To do: All of the data is to be printed again exactly as it appears.

Exercise inputs:

━━━

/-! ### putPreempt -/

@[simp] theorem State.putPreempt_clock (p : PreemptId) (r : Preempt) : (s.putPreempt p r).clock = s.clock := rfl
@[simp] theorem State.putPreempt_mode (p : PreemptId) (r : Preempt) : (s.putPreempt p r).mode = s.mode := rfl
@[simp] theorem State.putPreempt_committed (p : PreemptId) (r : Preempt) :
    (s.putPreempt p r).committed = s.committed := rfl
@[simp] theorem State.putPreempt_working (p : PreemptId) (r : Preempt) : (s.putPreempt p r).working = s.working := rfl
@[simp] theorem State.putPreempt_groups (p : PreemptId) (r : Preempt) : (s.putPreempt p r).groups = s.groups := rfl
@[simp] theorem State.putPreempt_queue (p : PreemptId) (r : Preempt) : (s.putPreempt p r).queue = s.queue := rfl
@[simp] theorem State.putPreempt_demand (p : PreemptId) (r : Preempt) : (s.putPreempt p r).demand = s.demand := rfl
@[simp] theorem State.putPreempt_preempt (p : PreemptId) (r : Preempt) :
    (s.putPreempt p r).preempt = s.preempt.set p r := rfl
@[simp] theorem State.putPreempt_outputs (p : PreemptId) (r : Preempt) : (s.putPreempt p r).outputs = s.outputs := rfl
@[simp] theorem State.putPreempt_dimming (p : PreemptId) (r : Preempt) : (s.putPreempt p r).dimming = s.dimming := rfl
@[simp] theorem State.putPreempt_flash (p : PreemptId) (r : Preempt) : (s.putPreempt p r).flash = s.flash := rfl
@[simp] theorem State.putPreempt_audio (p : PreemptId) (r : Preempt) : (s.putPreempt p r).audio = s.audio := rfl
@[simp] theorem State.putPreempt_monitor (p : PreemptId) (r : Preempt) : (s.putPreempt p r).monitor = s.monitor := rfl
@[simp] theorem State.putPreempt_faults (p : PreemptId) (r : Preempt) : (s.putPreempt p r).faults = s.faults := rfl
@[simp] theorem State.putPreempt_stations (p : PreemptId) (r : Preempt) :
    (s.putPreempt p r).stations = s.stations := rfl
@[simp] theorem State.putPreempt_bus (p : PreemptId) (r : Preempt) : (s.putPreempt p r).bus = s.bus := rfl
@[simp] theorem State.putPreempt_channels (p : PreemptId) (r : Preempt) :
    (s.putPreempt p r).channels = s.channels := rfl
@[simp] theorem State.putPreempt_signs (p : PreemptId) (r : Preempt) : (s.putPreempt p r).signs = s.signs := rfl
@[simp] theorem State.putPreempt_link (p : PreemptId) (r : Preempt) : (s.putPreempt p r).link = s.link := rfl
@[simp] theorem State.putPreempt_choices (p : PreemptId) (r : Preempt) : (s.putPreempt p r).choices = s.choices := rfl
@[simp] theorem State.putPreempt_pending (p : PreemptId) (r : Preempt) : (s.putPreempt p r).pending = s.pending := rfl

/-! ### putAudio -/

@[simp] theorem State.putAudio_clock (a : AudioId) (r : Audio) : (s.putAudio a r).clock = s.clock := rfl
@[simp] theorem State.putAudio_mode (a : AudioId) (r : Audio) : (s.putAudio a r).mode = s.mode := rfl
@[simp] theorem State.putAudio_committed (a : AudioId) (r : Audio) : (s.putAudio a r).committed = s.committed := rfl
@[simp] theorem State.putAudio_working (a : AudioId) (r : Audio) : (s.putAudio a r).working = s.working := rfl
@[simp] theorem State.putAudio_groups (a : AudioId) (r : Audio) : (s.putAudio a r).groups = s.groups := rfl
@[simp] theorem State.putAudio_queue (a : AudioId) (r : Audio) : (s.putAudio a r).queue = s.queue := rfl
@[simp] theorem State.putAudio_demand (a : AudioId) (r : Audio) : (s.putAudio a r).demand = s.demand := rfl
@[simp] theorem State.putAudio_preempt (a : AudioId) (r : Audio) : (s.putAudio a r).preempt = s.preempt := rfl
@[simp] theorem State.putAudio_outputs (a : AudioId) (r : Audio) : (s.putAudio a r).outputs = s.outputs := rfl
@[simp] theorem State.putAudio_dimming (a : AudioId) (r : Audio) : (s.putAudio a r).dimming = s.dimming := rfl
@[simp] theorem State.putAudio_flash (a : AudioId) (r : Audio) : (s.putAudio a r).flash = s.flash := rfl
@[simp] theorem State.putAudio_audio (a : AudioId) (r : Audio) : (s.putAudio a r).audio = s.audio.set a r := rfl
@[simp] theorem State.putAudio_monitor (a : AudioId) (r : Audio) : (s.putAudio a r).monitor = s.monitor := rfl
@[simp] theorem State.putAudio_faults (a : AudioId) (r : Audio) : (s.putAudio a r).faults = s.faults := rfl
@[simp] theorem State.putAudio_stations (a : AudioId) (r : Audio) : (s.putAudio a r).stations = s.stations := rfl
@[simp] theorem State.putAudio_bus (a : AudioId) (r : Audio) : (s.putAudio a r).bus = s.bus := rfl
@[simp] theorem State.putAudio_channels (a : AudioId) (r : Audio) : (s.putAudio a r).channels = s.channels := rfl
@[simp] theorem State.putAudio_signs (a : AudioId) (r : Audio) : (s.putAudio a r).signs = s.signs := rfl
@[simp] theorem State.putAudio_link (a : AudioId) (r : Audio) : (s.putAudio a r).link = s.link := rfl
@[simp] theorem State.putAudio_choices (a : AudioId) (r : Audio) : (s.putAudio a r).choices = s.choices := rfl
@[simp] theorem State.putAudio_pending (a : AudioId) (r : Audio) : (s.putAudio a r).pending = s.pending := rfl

━━━

Response for this exercise:
/-! ### putPreempt -/

@[simp] theorem State.putPreempt_clock (p : PreemptId) (r : Preempt) : (s.putPreempt p r).clock = s.clock := rfl
@[simp] theorem State.putPreempt_mode (p : PreemptId) (r : Preempt) : (s.putPreempt p r).mode = s.mode := rfl
@[simp] theorem State.putPreempt_committed (p : PreemptId) (r : Preempt) :
    (s.putPreempt p r).committed = s.committed := rfl
@[simp] theorem State.putPreempt_working (p : PreemptId) (r : Preempt) : (s.putPreempt p r).working = s.working := rfl
@[simp] theorem State.putPreempt_groups (p : PreemptId) (r : Preempt) : (s.putPreempt p r).groups = s.groups := rfl
@[simp] theorem State.putPreempt_queue (p : PreemptId) (r : Preempt) : (s.putPreempt p r).queue = s.queue := rfl
@[simp] theorem State.putPreempt_demand (p : PreemptId) (r : Preempt) : (s.putPreempt p r).demand = s.demand := rfl
@[simp] theorem State.putPreempt_preempt (p : PreemptId) (r : Preempt) :
    (s.putPreempt p r).preempt = s.preempt.set p r := rfl
@[simp] theorem State.putPreempt_outputs (p : PreemptId) (r : Preempt) : (s.putPreempt p r).outputs = s.outputs := rfl
@[simp] theorem State.putPreempt_dimming (p : PreemptId) (r : Preempt) : (s.putPreempt p r).dimming = s.dimming := rfl
@[simp] theorem State.putPreempt_flash (p : PreemptId) (r : Preempt) : (s.putPreempt p r).flash = s.flash := rfl
@[simp] theorem State.putPreempt_audio (p : PreemptId) (r : Preempt) : (s.putPreempt p r).audio = s.audio := rfl
@[simp] theorem State.putPreempt_monitor (p : PreemptId) (r : Preempt) : (s.putPreempt p r).monitor = s.monitor := rfl
@[simp] theorem State.putPreempt_faults (p : PreemptId) (r : Preempt) : (s.putPreempt p r).faults = s.faults := rfl
@[simp] theorem State.putPreempt_stations (p : PreemptId) (r : Preempt) :
    (s.putPreempt p r).stations = s.stations := rfl
@[simp] theorem State.putPreempt_bus (p : PreemptId) (r : Preempt) : (s.putPreempt p r).bus = s.bus := rfl
@[simp] theorem State.putPreempt_channels (p : PreemptId) (r : Preempt) :
    (s.putPreempt p r).channels = s.channels := rfl
@[simp] theorem State.putPreempt_signs (p : PreemptId) (r : Preempt) : (s.putPreempt p r).signs = s.signs := rfl
@[simp] theorem State.putPreempt_link (p : PreemptId) (r : Preempt) : (s.putPreempt p r).link = s.link := rfl
@[simp] theorem State.putPreempt_choices (p : PreemptId) (r : Preempt) : (s.putPreempt p r).choices = s.choices := rfl
@[simp] theorem State.putPreempt_pending (p : PreemptId) (r : Preempt) : (s.putPreempt p r).pending = s.pending := rfl

/-! ### putAudio -/

@[simp] theorem State.putAudio_clock (a : AudioId) (r : Audio) : (s.putAudio a r).clock = s.clock := rfl
@[simp] theorem State.putAudio_mode (a : AudioId) (r : Audio) : (s.putAudio a r).mode = s.mode := rfl
@[simp] theorem State.putAudio_committed (a : AudioId) (r : Audio) : (s.putAudio a r).committed = s.committed := rfl
@[simp] theorem State.putAudio_working (a : AudioId) (r : Audio) : (s.putAudio a r).working = s.working := rfl
@[simp] theorem State.putAudio_groups (a : AudioId) (r : Audio) : (s.putAudio a r).groups = s.groups := rfl
@[simp] theorem State.putAudio_queue (a : AudioId) (r : Audio) : (s.putAudio a r).queue = s.queue := rfl
@[simp] theorem State.putAudio_demand (a : AudioId) (r : Audio) : (s.putAudio a r).demand = s.demand := rfl
@[simp] theorem State.putAudio_preempt (a : AudioId) (r : Audio) : (s.putAudio a r).preempt = s.preempt := rfl
@[simp] theorem State.putAudio_outputs (a : AudioId) (r : Audio) : (s.putAudio a r).outputs = s.outputs := rfl
@[simp] theorem State.putAudio_dimming (a : AudioId) (r : Audio) : (s.putAudio a r).dimming = s.dimming := rfl
@[simp] theorem State.putAudio_flash (a : AudioId) (r : Audio) : (s.putAudio a r).flash = s.flash := rfl
@[simp] theorem State.putAudio_audio (a : AudioId) (r : Audio) : (s.putAudio a r).audio = s.audio.set a r := rfl
@[simp] theorem State.putAudio_monitor (a : AudioId) (r : Audio) : (s.putAudio a r).monitor = s.monitor := rfl
@[simp] theorem State.putAudio_faults (a : AudioId) (r : Audio) : (s.putAudio a r).faults = s.faults := rfl
@[simp] theorem State.putAudio_stations (a : AudioId) (r : Audio) : (s.putAudio a r).stations = s.stations := rfl
@[simp] theorem State.putAudio_bus (a : AudioId) (r : Audio) : (s.putAudio a r).bus = s.bus := rfl
@[simp] theorem State.putAudio_channels (a : AudioId) (r : Audio) : (s.putAudio a r).channels = s.channels := rfl
@[simp] theorem State.putAudio_signs (a : AudioId) (r : Audio) : (s.putAudio a r).signs = s.signs := rfl
@[simp] theorem State.putAudio_link (a : AudioId) (r : Audio) : (s.putAudio a r).link = s.link := rfl
@[simp] theorem State.putAudio_choices (a : AudioId) (r : Audio) : (s.putAudio a r).choices = s.choices := rfl
@[simp] theorem State.putAudio_pending (a : AudioId) (r : Audio) : (s.putAudio a r).pending = s.pending := rfl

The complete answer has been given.